5.2 Switch Challenge

Hello everyone, as planned in the previous video . Let’s do a little switch challenge. So the challenge is to create a new switch statement using char instead of int. Create a new char variable. Create a switch declaration testing A,B,C,D or E. Then, display a message if any of these items is found, and then break. After adding a "default" that displays a message saying not found. So are you ready? Now we’re going to make the correction. I hope you managed to do that. We come here. For example, we write char charValue Is equal to 'A'. So a reminder, char is a unicode character, surrounded by simple dimensions. Then we write switch In parentheses, the variable "charValue". Then we write the box 'A' "A, has been found" We do the same for the 'B' box. So, "B, was found". break Then we make the box 'C', the box 'D', the box 'E' And so we do in parentheses. charValue + " was found". we take a break.

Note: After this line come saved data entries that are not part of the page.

-- ==== Sys2Proof/Machine/Crypto.lean ====
section
/-! DEFINITION. The two functions that the specification names by standard: AES-XTS-256 of a 64-byte line (R377) and SHA3-256
(R383, R443). Both are those of their published standards (assumption 37). -/

namespace Sys2Proof.Machine

/-! ### The field of AES -/

/-- A byte times x, modulo x⁸ + x⁴ + x³ + x + 1. -/
def timesX (a : Byte) : Byte := (a <<< 1) ^^^ (if a.getLsbD 7 then 0x1B#8 else 0#8)

/-- The product of two bytes. -/
def fieldMul (a b : Byte) : Byte :=
  ((List.range 8).foldl (fun (r : Byte × Byte) k => (if b.getLsbD k then r.1 ^^^ r.2 else r.1, timesX r.2)) (0#8, a)).1

/-- The inverse of a byte, and 0 for 0: its power 254. -/
def fieldInv (a : Byte) : Byte :=
  ((List.range 7).foldl (fun (r : Byte × Byte) _ => (fieldMul r.1 (fieldMul r.2 r.2), fieldMul r.2 r.2)) (1#8, a)).1

def subByte (a : Byte) : Byte :=
  let b := fieldInv a
  b ^^^ b.rotateLeft 1 ^^^ b.rotateLeft 2 ^^^ b.rotateLeft 3 ^^^ b.rotateLeft 4 ^^^ 0x63#8

def unsubByte (a : Byte) : Byte := fieldInv (a.rotateLeft 1 ^^^ a.rotateLeft 3 ^^^ a.rotateLeft 6 ^^^ 0x05#8)

/-! ### Blocks: 16 bytes, column after column -/

def xorBytes (a b : List Byte) : List Byte := List.zipWith (· ^^^ ·) a b

/-- Row r of every column moves r columns; `inv` is the inverse step. -/
def shiftRows (inv : Bool) (b : List Byte) : List Byte :=
  (List.range 16).map fun i =>
    let r := i % 4
    b.getD (r + 4 * ((i / 4 + (if inv then 4 - r else r)) % 4)) 0#8

/-- Every column times the circulant matrix of four bytes. -/
def mixColumns (m : List Byte) (b : List Byte) : List Byte :=
  (List.range 16).map fun i =>
    (List.range 4).foldl (fun s k => s ^^^ fieldMul (m.getD ((k + 4 - i % 4) % 4) 0#8) (b.getD (4 * (i / 4) + k) 0#8)) 0#8

def mixRow : List Byte := [2#8, 3#8, 1#8, 1#8]
def unmixRow : List Byte := [14#8, 11#8, 13#8, 9#8]

/-- The next word of the key schedule from the words so far, newest first. -/
def nextKeyWord (ws : List (List Byte)) : List Byte :=
  let i := ws.length
  let t := ws.headD []
  let rcon := (List.range (i / 8 - 1)).foldl (fun r _ => timesX r) 1#8
  let t := if i % 8 = 0 then xorBytes ((t.drop 1 ++ t.take 1).map subByte) [rcon, 0#8, 0#8, 0#8]
    else if i % 8 = 4 then t.map subByte else t
  xorBytes (ws.getD 7 []) t

/-- The 15 round keys of a 32-byte key. -/
def roundKeys (key : List Byte) : List (List Byte) :=
  let first := ((List.range 8).map fun k => (key.drop (4 * k)).take 4).reverse
  let ws := ((List.range 52).foldl (fun ws _ => nextKeyWord ws :: ws) first).reverse
  (List.range 15).map fun r => ((ws.drop (4 * r)).take 4).flatten

def aesEncrypt (rk : List (List Byte)) (b : List Byte) : List Byte :=
  let b := (List.range 13).foldl (fun b r => xorBytes (mixColumns mixRow (shiftRows false (b.map subByte))) (rk.getD (r + 1) []))
    (xorBytes b (rk.getD 0 []))
  xorBytes (shiftRows false (b.map subByte)) (rk.getD 14 [])

def aesDecrypt (rk : List (List Byte)) (b : List Byte) : List Byte :=
  let b := (List.range 13).foldl (fun b r =>
      mixColumns unmixRow (xorBytes ((shiftRows true b).map unsubByte) (rk.getD (13 - r) [])))
    (xorBytes b (rk.getD 14 []))
  xorBytes ((shiftRows true b).map unsubByte) (rk.getD 0 [])

/-! ### XTS over one line (R377) -/

/-- A tweak times the primitive element of its field. -/
def nextTweak (t : BitVec 128) : BitVec 128 := (t <<< 1) ^^^ (if t.getLsbD 127 then 0x87#128 else 0#128)

/-- A line of 64 bytes run through a block function under the tweaks that begin with t. -/
def xtsBlocks (f : List Byte → List Byte) : Nat → BitVec 128 → List Byte → List Byte
  | 0, _, _ => []
  | n + 1, t, b =>
    xorBytes (f (xorBytes (b.take 16) (natBytes 16 t.toNat))) (natBytes 16 t.toNat) ++ xtsBlocks f n (nextTweak t) (b.drop 16)

/-- The first tweak of a line: its number, as a 128-bit little-endian value, under the tweak key of the pair. -/
def firstTweak (pair : BitVec 512) (line : Nat) : BitVec 128 :=
  BitVec.ofNat 128 (leNat (aesEncrypt (roundKeys ((natBytes 64 pair.toNat).drop 32)) (natBytes 16 line)))

def dataKeys (pair : BitVec 512) : List (List Byte) := roundKeys ((natBytes 64 pair.toNat).take 32)

def encryptLine (pair : BitVec 512) (line : Nat) (data : List Byte) : List Byte :=
  xtsBlocks (aesEncrypt (dataKeys pair)) 4 (firstTweak pair line) data

def decryptLine (pair : BitVec 512) (line : Nat) (data : List Byte) : List Byte :=
  xtsBlocks (aesDecrypt (dataKeys pair)) 4 (firstTweak pair line) data

/-! ### SHA3-256 -/

/-- Lane x + 5 y of the state of Keccak-f[1600]. -/
def lane (a : List Word) (x y : Nat) : Word := a.getD (x % 5 + 5 * (y % 5)) 0#64

/-- The rotation of each lane. -/
def laneTurns : List Nat :=
  [0, 1, 62, 28, 27, 36, 44, 6, 55, 20, 3, 10, 43, 25, 39, 41, 45, 15, 21, 8, 18, 2, 61, 56, 14]

def roundConstants : List Word :=
  [0x0000000000000001#64, 0x0000000000008082#64, 0x800000000000808A#64, 0x8000000080008000#64,
    0x000000000000808B#64, 0x0000000080000001#64, 0x8000000080008081#64, 0x8000000000008009#64,
    0x000000000000008A#64, 0x0000000000000088#64, 0x0000000080008009#64, 0x000000008000000A#64,
    0x000000008000808B#64, 0x800000000000008B#64, 0x8000000000008089#64, 0x8000000000008003#64,
    0x8000000000008002#64, 0x8000000000000080#64, 0x000000000000800A#64, 0x800000008000000A#64,
    0x8000000080008081#64, 0x8000000000008080#64, 0x0000000080000001#64, 0x8000000080008008#64]

def keccakRound (a : List Word) (rc : Word) : List Word :=
  let c := (List.range 5).map fun x => (List.range 5).foldl (fun s y => s ^^^ lane a x y) 0#64
  let d := (List.range 5).map fun x => c.getD ((x + 4) % 5) 0#64 ^^^ (c.getD ((x + 1) % 5) 0#64).rotateLeft 1
  let t := (List.range 25).map fun i => ((lane a i (i / 5)) ^^^ d.getD (i % 5) 0#64).rotateLeft (laneTurns.getD i 0)
  let b := (List.range 25).map fun i => lane t (i % 5 + 3 * (i / 5)) (i % 5)
  let e := (List.range 25).map fun i => lane b i (i / 5) ^^^ (~~~lane b (i + 1) (i / 5) &&& lane b (i + 2) (i / 5))
  match e with
  | x :: r => (x ^^^ rc) :: r
  | [] => []

def keccak (a : List Word) : List Word := roundConstants.foldl keccakRound a

/-- The message with its padding, a multiple of 136 bytes. -/
def sha3Padded (m : List Byte) : List Byte :=
  let n := 136 - m.length % 136
  m ++ (if n = 1 then [0x86#8] else 0x06#8 :: List.replicate (n - 2) 0#8 ++ [0x80#8])

def sha3Absorb (a : List Word) (block : List Byte) : List Word :=
  keccak ((List.range 25).map fun i =>
    a.getD i 0#64 ^^^ (if i < 17 then BitVec.ofNat 64 (leNat ((block.drop (8 * i)).take 8)) else 0#64))

/-- The SHA3-256 digest of a byte string; byte 0 is the lowest of the value. -/
def sha3 (m : List Byte) : BitVec 256 :=
  let p := sha3Padded m
  let a := (List.range (p.length / 136)).foldl (fun a k => sha3Absorb a ((p.drop (136 * k)).take 136)) (List.replicate 25 0#64)
  BitVec.ofNat 256 (leNat (((a.take 4).map fun w => natBytes 8 w.toNat).flatten))

end Sys2Proof.Machine
end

And now we do a "default" If none of these alphabets were found. Then we take a break. Now we can test it So, as we can see. 'A', has been found. Now if change 'A' to 'B'. 'B', was also found . And if I write 'E', for example 'E', has been found. And if I write 'F' 'F', could not be found. Because she’s not in the box. If I write 'a' tiny. It’s not gonna work. Because we made a statement. 'A', upper case in the box. That was it for this little challenge. It was really easy. So I’ll see you at the next video.